Helmut G. Katzgraber, et al.

Recently, a programmable quantum annealing machine has been built that minimizes the cost function of hard optimization problems by, in principle, adiabatically quenching quantum fluctuations. Tests performed by different research teams have shown that, indeed, the machine seems to exploit quantum effects. However, experiments on a class of random-bond instances have not yet demonstrated an advantage over classical optimization algorithms on traditional computer hardware. Here we present evidence as to why this might be the case. These engineered quantum annealing machines effectively operate coupled to a decohering thermal bath. Therefore, we study the finite-temperature critical behavior of the standard benchmark problem used to assess the computational capabilities of these complex machines. We simulate both random-bond Ising models and spin glasses with bimodal and Gaussian disorder on the D-Wave Chimera topology. Our results show that while the worst-case complexity of finding a ground state of an Ising spin glass on the Chimera graph is not polynomial, the finite-temperature phase space is likely rather simple because spin glasses on Chimera have only a zero-temperature transition.
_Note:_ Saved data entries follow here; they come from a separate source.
-- ==== Sys2Proof/Tests/Slice0.lean ====
section
/-! SUPPORT. Sys2Proof/Tests/Slice0.lean: the model's own tests: words of the spec's encodings and their readings, ill-formed
instructions refused, states that meet what the statements assume, and single steps with results worked out from the spec. -/

namespace Sys2Proof.Tests
open Sys2Proof Sys2Proof.Machine

/-- CanIssue as a check that runs. -/
def canIssueB (s : State) (t : Thread) (us : List RegUse) : Bool :=
  !s.tripped && s.latch.replay == 0 && s.latch.guardOk t.pw && us.all (fun u => u.n % u.span == 0) &&
  us.all (fun u => u.regs.all fun n => decide (n < t.limit)) &&
  t.ports.all (fun h => us.all fun u => u.regs.all fun n => !h.2.covers n) && !heldByBody t us &&
  us.all (fun u => !u.read || u.regs.all fun n => (t.reg n).full && !(t.reg n).perr)

/-- The check decides CanIssue. -/
theorem canIssue {s : State} {t : Thread} {us : List RegUse} (ht : s.thread? s.cur = some t) (h : canIssueB s t us = true) :
    CanIssue s t us := by
  simp only [canIssueB, Bool.and_eq_true, Bool.not_eq_true', List.all_eq_true, beq_iff_eq, decide_eq_true_eq, Bool.or_eq_true] at h
  obtain ⟨⟨⟨⟨⟨⟨⟨h1, h2⟩, h3⟩, h4⟩, h5⟩, h6⟩, h7⟩, h8⟩ := h
  refine ⟨h1, ht, h2, h3, h4, h5, h6, h7, ?_, ?_⟩
  · intro u hu hr n hn
    rcases h8 u hu with h | h
    · simp [hr] at h
    · exact (h n hn).1
  · intro u hu hr n hn
    rcases h8 u hu with h | h
    · simp [hr] at h
    · exact (h n hn).2

/-- A thread at 0x1000 with 64 registers. -/
def t0 : Thread := { pc := 0x1000, limit := 64, regs := [(5, { val := 7 }), (6, { val := 3 }), (9, { val := 5, full := false }),
  (10, { val := 1, perr := true })] }

/-- The state in which thread t of slot 0 issues on a machine as reset leaves it. -/
def on (t : Thread) : State := { State.reset with threads := [(0, t)] }

/-- A queue of the octet is free where one thread, of slot 0, is all the machine holds. -/
theorem queueFree {s : State} {t : Thread} {matrix : Bool} (hc : s.cur = 0) (ht : s.threads = [(0, t)])
    (h1 : ∀ c ∈ (s.octet 0).candidates, c.2 ≠ matrix)
    (h2 : (if matrix then (s.octet 0).matrix else (s.octet 0).haul).length < 16)
    (h3 : (if matrix then (s.octet 0).matAt else (s.octet 0).haulAt) ≠ some s.cycle) : QueueFree s matrix := by
  unfold QueueFree
  rw [hc]
  refine ⟨h1, h2, h3, fun c _ h => .inr fun slot hs => ?_⟩
  have h0 : slot ≠ 0 := fun e => h (by subst e; simpa [coreOf] using hs.symm)
  unfold State.thread?
  rw [ht]
  exact if_neg (by simpa using Ne.symm h0)
/-! What the statements about single instructions assume, on states that meet it -/

/-- A machine that fetches add x7, x5, x6 next. -/
def sFetch : State := State.reset.withFetchWord 32 0x006283B3

theorem wit_StepRunsDecoded :
    sFetch.agenda = (1, .issue 0) :: [] ∧ sFetch.tripped = false ∧ (sFetch.grant 0).1 = some 0 ∧
    sFetch.thread? 0 = some { pc := 0, limit := 128 } ∧
    amGet (sFetch.core 0).fetch 0 = some (fetchGranule 0 32 0x006283B3) ∧
    decodeWord 0x006283B3#32 = .ok (.add 7 5 6) ∧ ∃ e, decodeWord 0#32 = .error e ∧ ∀ f p d a b, e ≠ .reservedPair f p d a b :=
  ⟨rfl, rfl, by decide, rfl, rfl, rfl, _, rfl, by intros; nofun⟩

theorem wit_PrefixedStep : (on t0).tripped = false ∧ (on t0).thread? (on t0).cur = some t0 ∧ (on t0).latch.reach = none ∧
    (on t0).latch.guard = none := ⟨rfl, rfl, rfl, rfl⟩

theorem wit_IntegerForms : CanIssue (on t0) t0 [rs 5, rs 6, rdst 63] ∧ CanIssue (on t0) t0 [rs 5, rdst 0] ∧
    regForm (.sub 31 5 6) = some (31, 5, 6, fun x y => BitVec.ofInt 64 (x.toInt - y.toInt)) :=
  ⟨canIssue rfl (by decide), canIssue rfl (by decide), rfl⟩

theorem wit_HintsDoNothing : CanIssue (on t0) t0 [] ∧ (on t0).latch.reach = none ∧ (on t0).latch.n = 0 ∧
    (let s : State := { on t0 with latch := { n := 1, guard := some (true, 0) } }
     CanIssue s t0 [] ∧ s.latch.reach = none ∧ s.latch.n ≠ 0) ∧
    (0xFFFFFFFF#32 &&& 0xFFFFF07B#32).extractLsb' 12 3 = 7#3 :=
  ⟨canIssue rfl (by decide), rfl, rfl, ⟨canIssue rfl (by decide), rfl, by decide⟩, rfl⟩

theorem wit_ControlTransfers : CanIssue (on t0) t0 [rs 5, rs 6] ∧ CanIssue (on t0) t0 [rdst 63] ∧ CanIssue (on t0) t0 [rs 5, rdst 5] ∧
    (∃ f, branchForm (.bltu 6 5 1) = some (6, 5, 1, f)) ∧
    (t0.pc + BitVec.ofInt 64 (2 * (1 : BitVec 12).toInt)).toNat % 4 ≠ 0 ∧ (t0.pc + BitVec.ofInt 64 (2 * (0xFFE : BitVec 12).toInt)).toNat % 4 = 0 :=
  ⟨canIssue rfl (by decide), canIssue rfl (by decide), canIssue rfl (by decide), ⟨_, rfl⟩, by decide, by decide⟩

/-- t0 with a handler's address, as EnvironmentCalls and TrapRouting need. -/
def tVec : Thread := { t0 with xtvec := 0x2000 }

theorem wit_EnvironmentCalls : (let s := State.reset.withFetchWord 32 0x00200073
      ∃ t s1, s.thread? s.cur = some t ∧ s.fetch32 s.cur t (t.pc + BitVec.ofNat 64 (4 * s.latch.n)) = (s1, .ok 0x00200073#32)) ∧
    CanIssue (on tVec) tVec [] ∧ tVec.level = .user ∧ tVec.xtvec ≠ 0 ∧ tVec.xtvec.toNat % 4 = 0 ∧ tVec.xcause.toNat < 2 ^ 63 ∧
    (let s : State := { on t0 with latch := { n := 1, guard := some (false, 63) } }
     s.thread? s.cur = some t0 ∧ s.tripped = false ∧ s.latch.replay = 0 ∧ t0.pw.getLsbD 63 = false) :=
  ⟨⟨_, _, rfl, rfl⟩, canIssue rfl (by decide), rfl, by decide, by decide, by decide, rfl, rfl, rfl, rfl⟩

theorem wit_GuardedOff :
    (let s : State := { on t0 with latch := { n := 1, guard := some (false, 63) } }
     s.tripped = false ∧ s.thread? s.cur = some t0 ∧ s.latch.replay = 0 ∧ t0.pw.getLsbD 63 = false ∧
     s.latch.rd 31 < t0.limit ∧ s.latch.rs1 9 < t0.limit) := ⟨rfl, rfl, rfl, rfl, by decide, by decide⟩

theorem wit_OperandTraps : (on t0).latch.guard = none ∧ t0.ports = [] ∧ t0.body = none ∧
    (let s : State := { on t0 with latch := { n := 1, reach := some (2, 0, 0) } }
     s.latch.rd 0 = t0.limit ∧ s.latch.reach ≠ none) ∧ (t0.reg 9).full = false ∧ (t0.reg 10).perr = true ∧ (t0.reg 10).full = true :=
  ⟨rfl, rfl, rfl, ⟨rfl, by decide⟩, rfl, rfl, rfl⟩

/-! Memory: the first words of core 0's own store, at byte storeBase 0 -/

/-- A thread whose x5 is the address of its core's store and x6 that plus 4. -/
def tMem : Thread := { t0 with regs := [(2, { val := BitVec.ofNat 64 Config.ownBase }), (5, { val := BitVec.ofNat 64 Config.ownBase }),
  (6, { val := BitVec.ofNat 64 (Config.ownBase + 4) }), (7, { val := 0x8899AABBCCDDEEFF })] }

/-- Core 0's first three words hold 0x0807060504030201, 0 and 9. -/
def sMem : State := { on tMem with mem := { cells := ((List.range 8).map fun i => (storeBase 0 + i, BitVec.ofNat 8 (i + 1))) ++ [(storeBase 0 + 16, 9)] } }

/-- An access of tMem at its core's own store lands at once. -/
theorem lands_own : Lands sMem tMem (BitVec.ofNat 64 (Config.ownBase + 4)) .load sMem (storeBase 0 + 4) ∧
    Lands sMem tMem (BitVec.ofNat 64 Config.ownBase) .load sMem (storeBase 0) ∧
    Lands sMem tMem (BitVec.ofNat 64 Config.ownBase) .store sMem (storeBase 0) :=
  ⟨⟨_, _, rfl, rfl, rfl⟩, ⟨_, _, rfl, rfl, rfl⟩, ⟨_, _, rfl, rfl, rfl⟩⟩

theorem settled_own : Settled sMem ((storeBase 0 + 4) / 8) ∧ Settled sMem (storeBase 0 / 8) :=
  ⟨⟨nofun, by decide⟩, ⟨nofun, by decide⟩⟩

theorem wit_LoadsReadMemory : CanIssue sMem tMem [rs 6, rdst 9] ∧ sMem.slow = false ∧ tMem.ctx = 0 ∧ (tMem.x 6).toNat % 4 = 0 ∧
    sMem.mem.poisoned ((storeBase 0 + 4) / 8) = false ∧ loadForm (.lw 9 6 0) = some (9, 6, 0, 4, true) :=
  ⟨canIssue rfl (by decide), rfl, rfl, by decide, by decide, rfl⟩

/-- A buffered store of every byte of the first word. -/
def sBuf : State := { sMem with cores := [(0, { sb := [⟨7, 0, [(storeBase 0 / 8, 0xFF, 0x1122334455667788)], true, [], 0, [0]⟩] })] }

theorem wit_LoadsForward : CanIssue sBuf tMem [rs 6, rdst 9] ∧ Lands sBuf tMem (tMem.x 6) .load sBuf (storeBase 0 + 4) ∧
    sBuf.pushesTo sBuf.cur (atWord fun w => w == (storeBase 0 + 4) / 8) = [] ∧
    (sBuf.core (coreOf sBuf.cur)).sb = [] ++ [⟨7, 0, [((storeBase 0 + 4) / 8, 0xFF#8, 0x1122334455667788)], true, [], 0, [0]⟩] ∧
    ∀ k, k < 4 → (0xFF#8).getLsbD ((storeBase 0 + 4) % 8 + k) = true :=
  ⟨canIssue rfl (by decide), ⟨_, _, rfl, rfl, rfl⟩, rfl, by decide, by decide⟩

theorem wit_StoresEnterTheBuffer : CanIssue sMem tMem [rs 2, rs 7] ∧ AboveLimit tMem 2 (tMem.x 2) ∧
    (∃ tgt cls, sMem.checked tMem (tMem.x 2) .store = (sMem, .ok tgt) ∧ tgt.place = some (storeBase 0, cls)) ∧
    (sMem.core (coreOf sMem.cur)).sb.length < 16 :=
  ⟨canIssue rfl (by decide), fun _ => by decide, ⟨_, _, rfl, rfl⟩, by decide⟩

/-- No tenant of s has an open epoch where s has no tenant. -/
theorem noEpoch {s : State} (h : s.tenants = []) : NoEpoch s := fun tn => by simp only [State.tenant, h]; rfl

theorem wit_BufferedStoresReachMemory : sBuf.tripped = false ∧
    (sBuf.core 0).sb = ⟨7, 0, [(storeBase 0 / 8, 0xFF, 0x1122334455667788)], true, [], 0, [0]⟩ :: [] ∧ sBuf.flights = [] ∧
    sBuf.homeAllows 0 0 0 2 (storeBase 0 / 8) = true ∧
    (∀ t, sBuf.thread? 0 = some t → ∀ p ∈ t.ports, p.2.pushes = []) ∧ NoEpoch sBuf :=
  ⟨rfl, rfl, rfl, by decide, fun _ h => by cases h; nofun, noEpoch rfl⟩

/-- No store waits before a word of sMem, and none is poisoned. -/
theorem loadable_mem (k : Nat) : Loadable sMem k := ⟨⟨nofun, rfl⟩, rfl⟩

theorem wit_GroupAccess : CanIssue sMem tMem [rs 5, rdst 8 2] ∧
    LandsAll tMem .load Loadable sMem (sMem.groupFrom (tMem.x 5) 2) sMem [storeBase 0, storeBase 0 + 8] ∧
    CanIssue sMem tMem [rs 6, rdst 9] ∧
    LandsAll tMem .load Loadable sMem [tMem.x 6 - 4, tMem.x 6 - 4 + 8] sMem [storeBase 0, storeBase 0 + 8] ∧
    CanIssue sMem tMem [rs 5, rs 6 2] ∧ LandsAll tMem .store (fun _ _ => True) sMem (sMem.groupFrom (tMem.x 5) 2) sMem [storeBase 0, storeBase 0 + 8] ∧
    CanIssue sMem tMem [rs 5, rs 7, rs 7] ∧ (tMem.x 7).setWidth 8 ≠ 0#8 ∧ LandsAll tMem .store (fun _ _ => True) sMem [tMem.x 5] sMem [storeBase 0] := by
  refine ⟨canIssue rfl (by decide), ?_, canIssue rfl (by decide), ?_, canIssue rfl (by decide), ?_, canIssue rfl (by decide), by decide, ?_⟩
  · exact ⟨_, _, _, ⟨_, _, rfl, rfl, rfl⟩, loadable_mem _, ⟨_, _, _, ⟨_, _, rfl, rfl, rfl⟩, loadable_mem _, ⟨rfl, rfl⟩, rfl⟩, rfl⟩
  · exact ⟨_, _, _, ⟨_, _, rfl, rfl, rfl⟩, loadable_mem _, ⟨_, _, _, ⟨_, _, rfl, rfl, rfl⟩, loadable_mem _, ⟨rfl, rfl⟩, rfl⟩, rfl⟩
  · exact ⟨_, _, _, ⟨_, _, rfl, rfl, rfl⟩, trivial, ⟨_, _, _, ⟨_, _, rfl, rfl, rfl⟩, trivial, ⟨rfl, rfl⟩, rfl⟩, rfl⟩
  · exact ⟨_, _, _, ⟨_, _, rfl, rfl, rfl⟩, trivial, ⟨rfl, rfl⟩, rfl⟩

/-- A thread whose stack may not grow below 16 bytes above its store. -/
def tLow : Thread := { tMem with sbound := BitVec.ofNat 64 (Config.ownBase + 16) }

theorem wit_MisalignedAccessTraps : CanIssue sMem tMem [rs 6, rdst 9] ∧ (tMem.x 6).toNat % 8 ≠ 0 ∧ CanIssue sMem tMem [rs 6, rs 7] ∧
    CanIssue (on tLow) tLow [rs 2, rs 7] ∧ (tLow.x 2).toNat % 8 = 0 ∧ (tLow.x 2).toNat < tLow.sbound.toNat ∧
    CanIssue sMem tMem [rs 6, rdst 8 8] ∧ CanIssue sMem tMem [rs 6, rs 8 8] :=
  ⟨canIssue rfl (by decide), by decide, canIssue rfl (by decide), canIssue rfl (by decide), by decide, by decide,
    canIssue rfl (by decide), canIssue rfl (by decide)⟩

/-! Traps -/

theorem wit_TrapRouting : (on tVec).thread? (on tVec).cur = some tVec ∧ (on tVec).latch.replay = 0 ∧ tVec.level = .user ∧ tVec.xtvec ≠ 0 ∧
    tVec.xtvec.toNat % 4 = 0 ∧ tVec.xcause.toNat < 2 ^ 63 ∧ (on t0).thread? (on t0).cur = some t0 ∧ t0.xtvec = 0 ∧ t0.level ≠ .supervisor :=
  ⟨rfl, rfl, rfl, by decide, by decide, by decide, rfl, rfl, by decide⟩

/-- The supervisor of core 0, its x5 the act. -/
def tSup (act : Word) : Thread := { level := .supervisor, pc := 0x4000, regs := [(5, { val := act })] }

/-- The supervisor of core 0 runs the activation of slot 0, which is parked. -/
def sSup (act : Word) : State := { State.reset with
  threads := [(0, { tVec with run := .parked .activation }), (63, tSup act)], cur := 63
  cores := [(0, { act := some { target := some 0, scause := 7, sepc := 0x1000, stval := 9 } })] }

theorem wit_TrapReturn : CanIssue (on tVec) tVec [] ∧ tVec.body = none ∧ (on tVec).ropeOf (on tVec).cur = none ∧ tVec.xepc.toNat % 4 = 0 ∧
    CanIssue (sSup 0) (tSup 0) [] ∧ (tSup 0).level ≠ .user ∧
    CanIssue (sSup 1) (tSup 1) [rs 5] ∧ (sSup 1).cur = 0 * 64 + 63 ∧ ((sSup 1).core 0).act.map (·.target) = some (some 0) ∧
    (sSup 1).thread? 0 = some { tVec with run := .parked .activation } ∧ (sSup 1).ropeOf 0 = none ∧ ((sSup 1).core 0).sb = [] :=
  ⟨canIssue rfl (by decide), rfl, rfl, by decide, canIssue rfl (by decide), by decide, canIssue rfl (by decide), rfl, rfl, rfl, rfl, rfl⟩

theorem wit_ActivationStarts : (let s : State := { on t0 with cores := [(0, { actQueue := [{ target := some 0, scause := 7, sepc := 8, stval := 9 }] })] }
    s.tripped = false ∧ s.thread? (0 * 64 + 63) = none ∧ (s.core 0).act = none ∧ (s.tenant 0).frozen = false ∧ (s.core 0).actQueue.length = 1) :=
  ⟨rfl, rfl, rfl, rfl, rfl⟩

/-! CSRs -/

theorem wit_CsrInstructions : CanIssue (on t0) t0 [rs 5, rdst 7] ∧ CanIssue (on t0) t0 [rdst 7] ∧
    (∃ old, (on t0).userCsr (on t0).cur t0 0x803 = some old) ∧ (on t0).userCsr (on t0).cur t0 0x140 = none ∧ t0.level ≠ .supervisor :=
  ⟨canIssue rfl (by decide), canIssue rfl (by decide), ⟨_, rfl⟩, rfl, by decide⟩

theorem wit_CsrReadBack : (∃ old, (on t0).userCsr 0 t0 3 = some old) ∧ csrAliases 1 2 = false ∧ csrAliases 1 3 = true :=
  ⟨⟨_, rfl⟩, by decide, by decide⟩

theorem wit_SupervisorCsrs : CanIssue (sSup 5) (tSup 5) [rs 5, rdst 7] ∧ (tSup 5).level = .supervisor ∧ ∃ a, ((sSup 5).core 0).act = some a :=
  ⟨canIssue rfl (by decide), rfl, _, rfl⟩

/-! Span arithmetic -/

theorem wit_LanewiseForms : (∃ o, laneForm (.fmac 1 1 1 12 6 5) = some o ∧ CanIssue (on t0) t0 (o.uses (on t0).latch) ∧ o.rounds = true) ∧
    modeOf (t0.fcsr.toNat / 32) = some .rne ∧ CanIssue (on { t0 with fcsr := 0xA0 }) { t0 with fcsr := 0xA0 } [rs 6, rs 5, rdst 8] ∧
    5 ≤ ({ t0 with fcsr := 0xA0 } : Thread).fcsr.toNat / 32 :=
  ⟨⟨_, rfl, canIssue rfl (by decide), rfl⟩, rfl, canIssue rfl (by decide), by decide⟩

theorem wit_ReductionsAndMasks : CanIssue (on t0) t0 [rs 16 8, rdst 24 8] ∧ CanIssue (on t0) t0 [rs 16 8, rs 24 8, rdst 16 8] ∧
    CanIssue (on t0) t0 [rs 6, rdst 24 8] ∧ CanIssue (on t0) t0 [rs 16 8, rdst 7] ∧ regsFor (lanesIn 3 (tyWidth 3)) (tyWidth 3) = 8 ∧
    modeOf (t0.fcsr.toNat / 32) = some .rne :=
  ⟨canIssue rfl (by decide), canIssue rfl (by decide), canIssue rfl (by decide), canIssue rfl (by decide), by decide, rfl⟩

theorem wit_Conversions : regsFor (lanesIn 1 (tyWidth 2)) (tyWidth 0) = 8 ∧ CanIssue (on t0) t0 [rs 16 2, rdst 24 8] ∧
    regsFor (lanesIn 2 (tyWidth 2)) (tyWidth 0) = 16 ∧ CanIssue (on t0) t0 [rs 16 4, rdst 32 16] ∧ modeOf (t0.fcsr.toNat / 32) = some .rne ∧
    modeOf ((0x18 : BitVec 5).toNat / 8) = some .rup :=
  ⟨by decide, canIssue rfl (by decide), by decide, canIssue rfl (by decide), rfl, rfl⟩

/-- A thread that quantises 300 and 1 in x16 as bf16 lanes by the scale 2.0 in x5, no saturation allowed. -/
def tQuant : Thread := { t0 with regs := [(5, { val := 0x40000000 }), (6, { val := 0x3F800000FF40000000 }), (16, { val := 0x3F804396 })] }

theorem wit_Quantising : CanIssue (on tQuant) tQuant [rs 16, rs 5, rdst 8] ∧ CanIssue (on tQuant) tQuant [rs 16, rs 6, rdst 8] ∧
    modeOf (tQuant.fcsr.toNat / 32) = some .rne ∧
    (let w := tyWidth 3; let f := tyFmt 3
     (e4m3.quantise (f.decode (laneAt tQuant.x 16 w 0)) (f32.decode 0x40000000)).sat = true ∧
     (e4m3.quantise (f.decode (laneAt tQuant.x 16 w 1)) (f32.decode 0x40000000)).sat = false) :=
  ⟨canIssue rfl (by decide), canIssue rfl (by decide), rfl, by decide, by decide⟩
This means that benchmarking optimization methods using spin glasses on the Chimera graph might not be the best benchmark problems to test quantum speedup. We propose alternative benchmarks by embedding potentially harder problems on the Chimera topology. Finally, we also study the (reentrant) disorder-temperature phase diagram of the random-bond Ising model on the Chimera graph and show that a finite-temperature ferromagnetic phase is stable up to 19.85(15)% antiferromagnetic bonds. Beyond this threshold, the system only displays a zero-temperature spin-glass phase. Our results, therefore, show that a careful design of the hardware architecture and benchmark problems is key when building quantum annealing machines.